I kinda agree with you and I understand your point but I also think there is a social-ethical reality that if a doctor finds something they must treat it. The two options are 1. doing nothing, or 2. reducing cancer risk and you get unnecessary biopsies.
You're thinking of this as there being an objective positive utility for not dying of cancer and a objective negative utility for biopsies, and there being an objective optimal "rational" tradeoff that the best radiologist can optimize for to get their "nearly certain" detection threshold.
But frankly - the tradeoff for the value of a human life is perhaps the most uncertain thing one could choose. It lies in the eyes of the patient if the worry and time associated with a false detection is worth their reduced chance of death. The ethical uncertainty expressed in the OP - are these unnecessary biopsies worth it - is warranted.
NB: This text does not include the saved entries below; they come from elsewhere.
-- ==== Sys2Proof/Machine/PinAccess.lean ====
section
/-! DEFINITION. The pin-level access commands (spec/42_pin_access_ops.md): one bit, selected by a pin (R90). -/

namespace Sys2Proof.Machine

/-- `write(pin, data)` (R91): the data operand is a boolean, so no bit-value check. -/
def execWrite (pin data : Byte) (s : State) : Out :=
  accept s (requirePin pin s fun p => complete 0x00#8 (drivePin p (boolOperand data) s))

/-- `read(pin)` (R92): the sensed bit, coerced to a boolean. -/
def execRead (pin : Byte) (s : State) : Out :=
  accept s (requirePin pin s fun p =>
    complete (boolValue (bitAt p s.inp != 0x00#8)) (forceInput (bitmask p) s))

/-- `writeInt(pin, data)` (R93): the pin is checked first, then the bit value, then both registers are written. -/
def execWriteInt (pin data : Byte) (s : State) : Out :=
  accept s (requirePin pin s fun p => requireBit data s fun level => complete 0x00#8 (drivePin p level s))

/-- `readInt(pin)` (R94): the sensed bit as exactly 0 or 1. -/
def execReadInt (pin : Byte) (s : State) : Out :=
  accept s (requirePin pin s fun p => complete (bitAt p s.inp) (forceInput (bitmask p) s))

end Sys2Proof.Machine
end

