-- ==== Sys2Proof/Machine/Port.lean ====
section
/-! DEFINITION. What one clock edge does: the command port, the input-load port and reset together
(spec/20_memory.md R31, R33, R40; spec/70_reset_and_hazards.md R140). -/

namespace Sys2Proof.Machine

/-- An edge at which no input is active. -/
def Edge.idle : Edge := { rst := false, cmdValid := false, cmd := 0#24, inWe := false, inD := 0#8 }

/-- An edge at which the host presents a command and nothing else happens: the step `Cmd(w)` (R31). -/
def Edge.command (w : CommandWord) : Edge := { Edge.idle with cmdValid := true, cmd := w }

/-- An edge at which the environment loads a value and nothing else happens: the step `Load(v)` (R33). -/
def Edge.load (v : Byte) : Edge := { Edge.idle with inWe := true, inD := v }

/-- An edge at which reset is applied (R140). -/
def Edge.reset : Edge := { Edge.idle with rst := true }

/-- The inputs of the next edge; past the listed ones no input is active (Log 3). -/
def frontEdge (s : State) : Edge := s.edges.headD Edge.idle

/-- The state once the next edge's inputs are taken from the list. -/
def dropEdge (s : State) : State := s.withEdges s.edges.tail

/-- The word on the command port decoded and performed; a reserved opcode raises IllegalCommand (R59, R60). Both
check acceptance (R31). -/
def runWord (w : CommandWord) (s : State) : Out :=
  match decode w with
  | .ok i => exec i s
  | .error _ => illegalCommand s

/-- The command step of an edge: the word presented, if one is. -/
def commandPort (e : Edge) (s : State) : Out :=
  if e.cmdValid then runWord e.cmd s else .next (noResponse s)

/-- One edge (R40): with `rst` the reset step and nothing else; otherwise the command step, which sees the old IN,
then the input load. -/
def clockEdge (e : Edge) (s : State) : Out :=
  if e.rst then .next (resetRegisters s) else andThen (commandPort e s) (loadInput e)

/-- The state in which the next edge presents `w` and the block is RUNNING, so that the word is accepted (R31). -/
def presentNext (w : CommandWord) (s : State) : State :=
  (s.withFault 0b00#2).withEdges (Edge.command w :: s.edges)

end Sys2Proof.Machine
end

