-- ==== Sys2Proof/Certificates/Slice0/Obligations.lean ====
section
/-! DEFINITION. The statements for the provers. Each docstring names the rule of spec/ it formalises. In all of them
`exec i s` is the command `i` at the state `s`, `step s` one clock edge, and an equation `… = .next t` says that the
machine goes on, in exactly that state: every field it does not name is unchanged. -/

open Sys2Proof Sys2Proof.Machine

/- ## Encoding -/

/-- R50, R51, R62: decoding the canonical word of any command gives the command back. -/
def Obligations.DecodeEncodeAgree : Prop := ∀ i : Instr, decode (encode i) = .ok i

/-- R51, R52, R62: the command read from a word has the word's opcode and the word's operand in each field its format
uses, and zero stands in the canonical word for each field it does not use. -/
def Obligations.DecodedCommandKeepsUsedFields : Prop :=
  ∀ (w : CommandWord) (i : Instr), decode w = .ok i →
    i.opcode = opField w ∧
    encode i = commandWord (opField w) (if i.format.usesPin then pinField w else 0x00#8)
      (if i.format.usesData then dataField w else 0x00#8)

/-- R51, R59: the decoder rejects exactly the words whose opcode is 0x00 or at least 0x0B, by that opcode. -/
def Obligations.DecoderRejectsExactlyReservedOpcodes : Prop :=
  ∀ w : CommandWord,
    (opField w = 0x00#8 ∨ 0x0B ≤ (opField w).toNat → decode w = .error (.reservedOpcode (opField w))) ∧
    (opField w ≠ 0x00#8 ∧ (opField w).toNat < 0x0B → ∃ i, decode w = .ok i)

/-- R52: two words of one opcode that agree in the fields that opcode uses (PIN: formats P and PD; DATA: formats D and
PD) do the same in every state. -/
def Obligations.IgnoredFieldsHaveNoEffect : Prop :=
  ∀ (w v : CommandWord) (s : State), opField w = opField v →
    (opField w ∈ [0x03#8, 0x04#8, 0x07#8, 0x08#8, 0x09#8, 0x0A#8] → pinField w = pinField v) →
    (opField w ∈ [0x05#8, 0x07#8, 0x09#8] → dataField w = dataField v) →
    runWord w s = runWord v s

/-- 30_encoding.md section 8: the spec's encoding examples decode to the commands they stand for. -/
def Obligations.EncodingExamplesDecode : Prop :=
  decode 0x010000#24 = .ok .setPortOutput ∧ decode 0x020000#24 = .ok .setPortInput ∧
  decode 0x030400#24 = .ok (.setPinOutput 0x04#8) ∧ decode 0x040000#24 = .ok (.setPinInput 0x00#8) ∧
  decode 0x0500E0#24 = .ok (.writePort 0xE0#8) ∧ decode 0x060000#24 = .ok .readPort ∧
  decode 0x070301#24 = .ok (.write 0x03#8 0x01#8) ∧ decode 0x080300#24 = .ok (.read 0x03#8) ∧
  decode 0x090201#24 = .ok (.writeInt 0x02#8 0x01#8) ∧ decode 0x0A0300#24 = .ok (.readInt 0x03#8) ∧
  decode 0x000000#24 = .error (.reservedOpcode 0x00#8) ∧ decode 0x0B0000#24 = .error (.reservedOpcode 0x0B#8)
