-- ==== Sys2Proof/Laws/Assembler.lean ====
section
/-! SUPPORT. How the assembler reads printed operands. -/

namespace Sys2Proof.Machine

/-- A hexadecimal digit is none of the characters that separate parts of a line. -/
theorem hexDigit_ne (v : BitVec 4) :
    hexDigit v ≠ ',' ∧ hexDigit v ≠ ';' ∧ hexDigit v ≠ '(' ∧ hexDigit v ≠ ')' ∧ isBlank (hexDigit v) = false := by
  revert v; decide

/-- A printed operand, with or without a blank before it, reads as its number. -/
theorem parseOperand_hexNumeral (b : Byte) :
    parseOperand (hexNumeral b) = .ok (.numeral b.toNat) ∧
      parseOperand (' ' :: hexNumeral b) = .ok (.numeral b.toNat) := by
  revert b; decide +kernel

/-- A number below 256 that came from a byte reads back as the byte. -/
theorem byteOperand_toNat (b : Byte) : byteOperand (.numeral b.toNat) = .ok b := by
  simp [byteOperand, b.isLt]

/-- Text without the separator is one part. -/
theorem splitAtChar_of_notMem {sep : Char} {cs : List Char} (h : sep ∉ cs) : splitAtChar sep cs = [cs] := by
  induction cs with
  | nil => rfl
  | cons c cs ih =>
    simp only [List.mem_cons, not_or] at h
    simp [splitAtChar, ih h.2, Ne.symm h.1]

/-- A part before a separator is the first of the parts. -/
theorem splitAtChar_append {sep : Char} {cs : List Char} (h : sep ∉ cs) (rest : List Char) :
    splitAtChar sep (cs ++ sep :: rest) = cs :: splitAtChar sep rest := by
  induction cs with
  | nil => simp [splitAtChar]
  | cons c cs ih =>
    simp only [List.mem_cons, not_or] at h
    simp [splitAtChar, ih h.2, Ne.symm h.1]

end Sys2Proof.Machine
end

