/-- A word leaves the registers the host's step leaves. -/
theorem wordNext_registers (w : CommandWord) (s : State) :
    (wordNext w s).registers = (Transaction.cmd w).apply s.registers := by
  unfold wordNext
  by_cases hs : s.fault = 0b00#2
  · rw [if_pos hs]
    cases hc : checkWord w with
    | error c => rw [apply_cmd_error hs hc]; rfl
    | ok i => rw [apply_cmd_ok hs hc, accessOf_apply]; rfl
  · rw [if_neg hs, apply_cmd_halted w hs]
    rfl

/-- Sequences of steps one after the other are folded one after the other. -/
theorem foldTransactions_append (ts us : List Transaction) (r : Registers) :
    foldTransactions (ts ++ us) r = foldTransactions us (foldTransactions ts r) := List.foldl_append

/-- An edge's command step leaves the registers of the host's steps at the edge. -/
theorem portNext_registers (e : Edge) (s : State) :
    (portNext e s).registers = foldTransactions (if e.cmdValid then [.cmd e.cmd] else []) s.registers := by
  unfold portNext
  split
  · exact wordNext_registers _ _
  · rfl

/-- An edge's load leaves the registers of the environment's steps at the edge (R33). -/
theorem loadInput_registers (e : Edge) (s : State) :
    (loadInput e s).registers = foldTransactions (if e.inWe then [.load e.inD] else []) s.registers := by
  unfold loadInput
  split <;> rfl

/-- The registers after an edge are the fold of the steps the edge performs (R39, R40). -/
theorem edgeNext_registers (e : Edge) (s : State) :
    (edgeNext e s).registers = foldTransactions e.transactions s.registers := by
  unfold edgeNext Edge.transactions
  split
  · rfl
  · rw [loadInput_registers, portNext_registers, foldTransactions_append]

/-! ### What else an edge leaves -/

/-- The edges to come are none of the registers (R17). -/
@[simp] theorem State.withEdges_registers (s : State) (es : List Edge) :
    (s.withEdges es).registers = s.registers := rfl

/-- A word takes no edge from the list. -/
theorem wordNext_edges (w : CommandWord) (s : State) : (wordNext w s).edges = s.edges := by
  obtain ⟨-, h⟩ | ⟨-, c, h⟩ | ⟨-, i, -, -, h⟩ := wordNext_cases w s <;> rw [h] <;> rfl

/-- An edge takes no edge from the list: its own inputs are taken before it. -/
theorem edgeNext_edges (e : Edge) (s : State) : (edgeNext e s).edges = s.edges := by
  unfold edgeNext
  split
  · rfl
  · rw [loadInput_edges, portNext]
    split
    · exact wordNext_edges _ _
    · rfl

/-- A word is answered exactly while RUNNING (R31, R115). -/
theorem wordNext_rsp_isSome (w : CommandWord) (s : State) :
    (wordNext w s).rsp.isSome = (s.fault == 0b00#2) := by
  obtain ⟨hs, h⟩ | ⟨hs, c, h⟩ | ⟨hs, i, -, -, h⟩ := wordNext_cases w s <;> rw [h] <;> simp [hs]
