-- ==== Sys2Proof/WellFormed.lean ====
section
/-! DEFINITION. When a command is well formed: what its row's own words ask of its operands, whatever the state. -/

namespace Sys2Proof

/-- The wide items the host may write (table of section 9.3). -/
def WideItem.writable : WideItem → Bool
  | .markerThreshold | .segABase | .segALength | .segBBase | .segBLength | .watermark | .bufferAddress => true
  | .rxCycleCount | .txCycleCount | .cycleOffset | .markerErrors | .position | .fill | .headStamp => false

/-- The codes of the eleven commands, 01H to 0BH (section 10.2). -/
def namesCommand (code : Byte) : Bool := 1 ≤ code.toNat && code.toNat ≤ 11

/-- A command is well formed when its operands can stand in an access of its row: a low-byte write or a commit names a
writable wide item (R152; a write to a read-only item is a REGISTER_WRITE, R149), a REGISTER_WRITE does not name the
page register's location (R148 has a row of its own) and a BAD_COMMAND carries a code that names no command (R156). -/
def Instr.wellFormed : Instr → Bool
  | .wideLowByteWrite item _ => item.writable
  | .wideHighByteCommit item _ => item.writable
  | .registerWrite location _ => location != 0x3F#6
  | .badCommand code => !namesCommand code
  | .powerOn | .powerOnClearingEnd | .pinReset | .pinResetRelease => true
  | .transmitFrameStart | .slotDemand | .entryToStopped => true
  | .searchByteExamination | .confirmMarkerCheck | .alignedMarkerCheck | .slotArrival | .frameEnd => true
  | .silenceDeclaration | .silenceClearing | .silenceWindowFailure | .holdWindowEnd => true
  | .transmitEnableWrite _ | .receiveEnableWrite _ | .frameLengthWrite _ | .localLoopWrite _ => true
  | .pageRegisterWrite _ | .suspendFlagWrite _ | .kindEnableWrite _ _ | .slotMapEntryWrite _ _ => true
  | .modeByteWrite _ | .tagWrite _ | .tagTableEntryWrite _ => true
  | .bufferDataRead | .bufferDataWrite _ | .wideLowByteRead _ | .wideHighByteRead _ => true
  | .portStatusRead | .missedSetThirdByteRead => true
  | .cmdStart | .cmdStop | .cmdFinish | .cmdGive | .cmdAdvance | .cmdSwitch | .cmdRealign => true
  | .cmdClearCounters | .cmdRemove | .cmdFlush | .cmdEngineReset => true
  | .receivedBitPosition _ => true

end Sys2Proof
end

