-- ==== Sys2Proof/Machine/Operands.lean ====
section
/-! DEFINITION. The items of the window: where each wide item lies, its live value, its holder tag, the value a commit
carries, and what a read of any location returns (R149 to R153, chapter 10). -/

namespace Sys2Proof.Machine

/-! ### Wide items (section 9.3) -/

/-- The page of a wide item. -/
def widePage : WideItem → Fin 6
  | .rxCycleCount | .txCycleCount | .cycleOffset | .markerErrors | .markerThreshold => 1
  | .segABase | .segALength | .segBBase | .segBLength | .watermark | .position | .fill => 2
  | .bufferAddress => 4
  | .headStamp => 5

/-- The location of the low byte of a wide item; its high byte is at the next location (section 10.1). -/
def wideLocation : WideItem → Nat
  | .rxCycleCount => 0x04
  | .txCycleCount => 0x06
  | .cycleOffset => 0x08
  | .markerErrors => 0x0A
  | .markerThreshold => 0x10
  | .segABase => 0x04
  | .segALength => 0x06
  | .segBBase => 0x08
  | .segBLength => 0x0A
  | .watermark => 0x0C
  | .position => 0x12
  | .fill => 0x14
  | .bufferAddress => 0x00
  | .headStamp => 0x05

/-- The host may write the wide item (table of section 9.3). -/
def wideWritable : WideItem → Bool
  | .markerThreshold | .segABase | .segALength | .segBBase | .segBLength | .watermark | .bufferAddress => true
  | .rxCycleCount | .txCycleCount | .cycleOffset | .markerErrors | .position | .fill | .headStamp => false

/-- The code names one of the eleven commands, 01H to 0BH (section 10.2). -/
def codeNamesCommand (code : Byte) : Bool := 1 ≤ code.toNat && code.toNat ≤ 11

/-- The context the channel select names (R150). -/
def State.selected (s : State) : ChannelContext := s.channel s.port.channelSelect

/-- The tag of an access to a wide item: for an item of page 2 it carries the channel select in force (R153). -/
def State.wideKey (s : State) (i : WideItem) : WideKey :=
  ⟨i, if widePage i = 2 then some s.port.channelSelect else none⟩

/-- The live value of a wide item. -/
def State.wideValue (s : State) : WideItem → Half
  | .rxCycleCount => s.aligner.cycleCount
  | .txCycleCount => s.transmitter.cycleCount
  | .cycleOffset => s.aligner.cycleOffset
  | .markerErrors => s.monitor.markerErrors
  | .markerThreshold => s.monitor.threshold
  | .segABase => BitVec.ofNat 16 s.selected.baseA
  | .segALength => BitVec.ofNat 16 s.selected.lengthA
  | .segBBase => BitVec.ofNat 16 s.selected.baseB
  | .segBLength => BitVec.ofNat 16 s.selected.lengthB
  | .watermark => BitVec.ofNat 16 s.selected.watermark
  | .position => BitVec.ofNat 16 s.selected.position
  | .fill => BitVec.ofNat 16 s.selected.fill
  | .bufferAddress => s.port.bufferAddress.setWidth 16
  | .headStamp =>
    match s.notifications.queue with
    | [] => 0
    | r :: _ => r.post.stamp

/-- The live low byte of a wide item. -/
def State.wideLow (s : State) (i : WideItem) : Byte := (s.wideValue i).extractLsb' 0 8

/-- The live high byte of a wide item. -/
def State.wideHigh (s : State) (i : WideItem) : Byte := (s.wideValue i).extractLsb' 8 8

/-- The byte a read of a high location returns: the held byte when the read capture holder holds the item, else the live
one (R151). -/
def State.readHigh (s : State) (i : WideItem) : Byte :=
  match s.port.readHolder with
  | some h => if h.key = s.wideKey i then h.byte else s.wideHigh i
  | none => s.wideHigh i

/-- The write holder holds the item (R152). -/
def State.writeHeld (s : State) (i : WideItem) : Bool :=
  match s.port.writeHolder with
  | some h => h.key = s.wideKey i
  | none => false

/-- The low byte a commit takes: the held one when the write holder holds the item, else the live one (R152). -/
def State.commitLow (s : State) (i : WideItem) : Byte :=
  match s.port.writeHolder with
  | some h => if h.key = s.wideKey i then h.byte else s.wideLow i
  | none => s.wideLow i

/-- The 16-bit value a commit carries (R152). -/
def State.commitHalf (s : State) (i : WideItem) (high : Byte) : Half := high ++ s.commitLow i

/-- The 13-bit value a commit carries: the three upper bits of the high byte are ignored (section 9.3). -/
def State.commit13 (s : State) (i : WideItem) (high : Byte) : BitVec 13 := (s.commitHalf i high).setWidth 13

/-! ### Reads of the window (R149) -/

/-- The slot-map entry index is 1 to 63 (R54). -/
def HostPort.entryIndexValid (p : HostPort) : Bool := 1 ≤ p.entryIndex.toNat && p.entryIndex.toNat ≤ 63

/-- The tag table entry that the tag select names; none while it holds no tag (R132). -/
def State.selectedTagEntry (s : State) : Option Channel :=
  if s.port.tagSelect = 0 then none else (s.pool.tagTable[s.port.tagSelect.val - 1]?).getD none

/-- A byte of the head record; 00H when the queue is empty (R141). -/
def Notifications.head (n : Notifications) (f : QueueRecord → Byte) : Byte :=
  match n.queue with
  | [] => 0
  | r :: _ => f r

/-- Page 0: control (section 10.2). -/
def State.readPage0 (s : State) : Nat → Byte
  | 0x00 => 0x44
  | 0x01 => flagByte s.transmitter.enable
  | 0x02 => flagByte s.aligner.enable
  | 0x03 => BitVec.ofNat 8 s.transmitter.frameLength
  | 0x04 => s.transmitter.idleByte
  | 0x05 => flagByte s.transmitter.forceRemoteFault
  | 0x06 => flagByte s.aligner.localLoop
  | 0x09 => s.port.operand0
  | 0x0A => s.port.amountLow
  | 0x0B => s.port.amountHigh
  | 0x0C => s.port.result.code
  | 0x0D => s.port.statusByte
  | 0x0E => flagByte s.notifications.suspend
  | 0x10 => s.notifications.enabled.extractLsb' 0 8
  | 0x11 => (s.notifications.enabled.extractLsb' 8 7).setWidth 8
  | _ => 0

/-- Page 1: link status (section 10.3). -/
def State.readPage1 (s : State) : Nat → Byte
  | 0x00 => s.transmitter.state.code
  | 0x01 => s.aligner.state.code
  | 0x02 => s.lineConditions
  | 0x03 => s.maps.banksByte
  | 0x04 => s.wideLow .rxCycleCount
  | 0x05 => s.readHigh .rxCycleCount
  | 0x06 => s.wideLow .txCycleCount
  | 0x07 => s.readHigh .txCycleCount
  | 0x08 => s.wideLow .cycleOffset
  | 0x09 => s.readHigh .cycleOffset
  | 0x0A => s.wideLow .markerErrors
  | 0x0B => s.readHigh .markerErrors
  | 0x0C => s.monitor.alignmentLosses
  | 0x0D => s.monitor.formatErrors
  | 0x0E => s.monitor.poolDiscards
  | 0x10 => s.wideLow .markerThreshold
  | 0x11 => s.readHigh .markerThreshold
  | _ => 0

/-- Page 2: the selected channel (section 10.4). -/
def State.readPage2 (s : State) : Nat → Byte
  | 0x00 => BitVec.ofNat 8 s.port.channelSelect.val
  | 0x01 => s.selected.modeByte
  | 0x02 => s.selected.tag
  | 0x04 => s.wideLow .segABase
  | 0x05 => s.readHigh .segABase
  | 0x06 => s.wideLow .segALength
  | 0x07 => s.readHigh .segALength
  | 0x08 => s.wideLow .segBBase
  | 0x09 => s.readHigh .segBBase
  | 0x0A => s.wideLow .segBLength
  | 0x0B => s.readHigh .segBLength
  | 0x0C => s.wideLow .watermark
  | 0x0D => s.readHigh .watermark
  | 0x10 => s.selected.state.code
  | 0x11 => s.selected.flagsByte
  | 0x12 => s.wideLow .position
  | 0x13 => s.readHigh .position
  | 0x14 => s.wideLow .fill
  | 0x15 => s.readHigh .fill
  | 0x16 => s.selected.shortfalls
  | _ => 0

/-- Page 3: the selected slot-map entry (section 10.5). The entry locations read 00H while the index is 0 or above 63
(R54). -/
def State.readPage3 (s : State) : Nat → Byte
  | 0x00 => flagByte s.port.bankSelect.bit
  | 0x01 => s.port.entryIndex
  | 0x02 =>
    if s.port.entryIndexValid then ((s.maps.bank s.port.bankSelect).rxEntry s.port.entryIndex.toNat).byte else 0
  | 0x03 =>
    if s.port.entryIndexValid then ((s.maps.bank s.port.bankSelect).txEntry s.port.entryIndex.toNat).byte else 0
  | 0x04 =>
    if s.port.entryIndexValid then ((s.maps.bank s.port.bankSelect).txEntry s.port.entryIndex.toNat).constant else 0
  | _ => 0

/-- Page 4: buffer port and tag table (section 10.6). -/
def State.readPage4 (s : State) : Nat → Byte
  | 0x00 => s.wideLow .bufferAddress
  | 0x01 => s.readHigh .bufferAddress
  | 0x02 => s.byteAt s.port.bufferAddress.toNat
  | 0x04 => BitVec.ofNat 8 s.port.tagSelect.val
  | 0x05 => tagEntryByte s.selectedTagEntry
  | _ => 0

/-- Page 5: notification (section 10.7). -/
def State.readPage5 (s : State) : Nat → Byte
  | 0x00 => BitVec.ofNat 8 s.notifications.queue.length
  | 0x01 => s.notifications.head fun r => BitVec.ofNat 8 r.post.kind.number
  | 0x02 => s.notifications.head fun r => r.post.channel.code
  | 0x03 => s.notifications.head fun r => BitVec.ofNat 8 r.count
  | 0x04 => s.notifications.head fun r => r.post.detail.code
  | 0x05 => s.wideLow .headStamp
  | 0x06 => s.readHigh .headStamp
  | 0x08 => s.notifications.missed.extractLsb' 0 8
  | 0x09 => s.notifications.missed.extractLsb' 8 8
  | 0x0A => (s.notifications.missed.extractLsb' 16 5).setWidth 8
  | _ => 0

/-- What a read of a location of the current page returns outside the gates (R149); 3FH is the page register on every page
(R148). -/
def State.windowByte (s : State) (location : BitVec 6) : Byte :=
  if location = 0x3F then BitVec.ofNat 8 s.port.page.val
  else
    match s.port.page.val with
    | 0 => s.readPage0 location.toNat
    | 1 => s.readPage1 location.toNat
    | 2 => s.readPage2 location.toNat
    | 3 => s.readPage3 location.toNat
    | 4 => s.readPage4 location.toNat
    | _ => s.readPage5 location.toNat

/-- What a read of any location returns: 00H while RSTN is low (R161); while INIT is set, the port status at its own
location and 00H elsewhere (R159); otherwise the item the current page places there (R149). -/
def State.busRead (s : State) (location : BitVec 6) : Byte :=
  if s.port.rstnLow then 0
  else if s.port.init then
    if s.port.page = 0 ∧ location = 0x0D then s.port.statusByte else 0
  else s.windowByte location

/-! ### Which writes have a row of their own (assumption 3) -/

/-- The location of the current page belongs to another row of the table than REGISTER_WRITE. -/
def locationHasOwnRow (page : Fin 6) (location : Nat) : Bool :=
  location = 0x3F ||
    match page.val with
    | 0 => [0x01, 0x02, 0x03, 0x06, 0x08, 0x0E, 0x10, 0x11].contains location
    | 1 => [0x10, 0x11].contains location
    | 2 => [0x01, 0x02, 0x04, 0x05, 0x06, 0x07, 0x08, 0x09, 0x0A, 0x0B, 0x0C, 0x0D].contains location
    | 3 => [0x02, 0x03, 0x04].contains location
    | 4 => [0x00, 0x01, 0x02, 0x05].contains location
    | _ => false

end Sys2Proof.Machine
end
What do you think of Dr. Schooling's response that the Mendellian effects might be inflated? I think they had a good defense but was not entirely convinced they hadn't sidestepped the issue that Schooling was getting at, wasn't sure either way.
I wasn’t aware of that critique, thanks for sharing. Before I read the response my first thought was “why such consistency across different SNPs, then?”, so I would certainly agree with that aspect of the defence.
In general, Ference’s explanation just seems more parsimonious than Schooling’s. It’s possible that they’re right, but I think they would need to show that the specific genes in Ference’s study are affected by age in this way.
I wouldn’t claim to be a great expert in MR, though. I can just about keep up with surface level understanding of them but once you get into the nitty gritty stats, pleitropy testing etc it’s a bit over my head tbh.
I think maybe you are saying that there may be some way that the genes affect heart disease not through LDL, and therefore MR does not apply because the "exclusion restriction" [1] fails here? Or are you talking about a different assumption?
The cited study addresses this, which is why I pointed to figure 3. They argue that if genes were causing heart disease not through LDL in any meaningful way, you wouldn't expect such a clean dose-response consistency across different genetic variants - it would be more jagged.
It seems you are confusing mendelian randomization for specific alleles associated with LDL-C production and conflating that with mendelian randomization somehow controlling genetic confounding of heart disease. The control is for the LDL production, not heart disease.
Please review the key principles and assumptions section. Using MR to control for genetic confounding of heart disease fails all assumptions. Thats why it quite directly does not follow.
This is why the paper presented does not support the claim that LDL is the sole source of heart disease. I'd be interested to hear what the authors of that paper (which is legitimate) think about it being used to support the OP's claim because "mendelian randomization".
> This is why the paper presented does not support the claim that LDL is the sole source of heart disease
Is that what we were arguing about? I guess it was. At some point in thinking about this my frame must have shifted into agreement with you. Of course there are other causes of heart disease besides LDL, like blood pressure, duh. The smooth dose response is about the particular gene not being linked to heart disease through something other than LDL, roughly.
Across different genetic variants, lower lifetime LDL -> lower risk of death. Check out figure 3.
The causality of LDL -> plaque buildup -> 55-60% [1] of heart disease related deaths is also well understood, so it seems clear to me that preventing plaque buildup in the first place prevents over half of heart disease related deaths.
Would like to know if you disagree, "Minimize LDL at all costs" goes current mainstream medical guidance, so I'd like to disconfirm my beliefs if possible.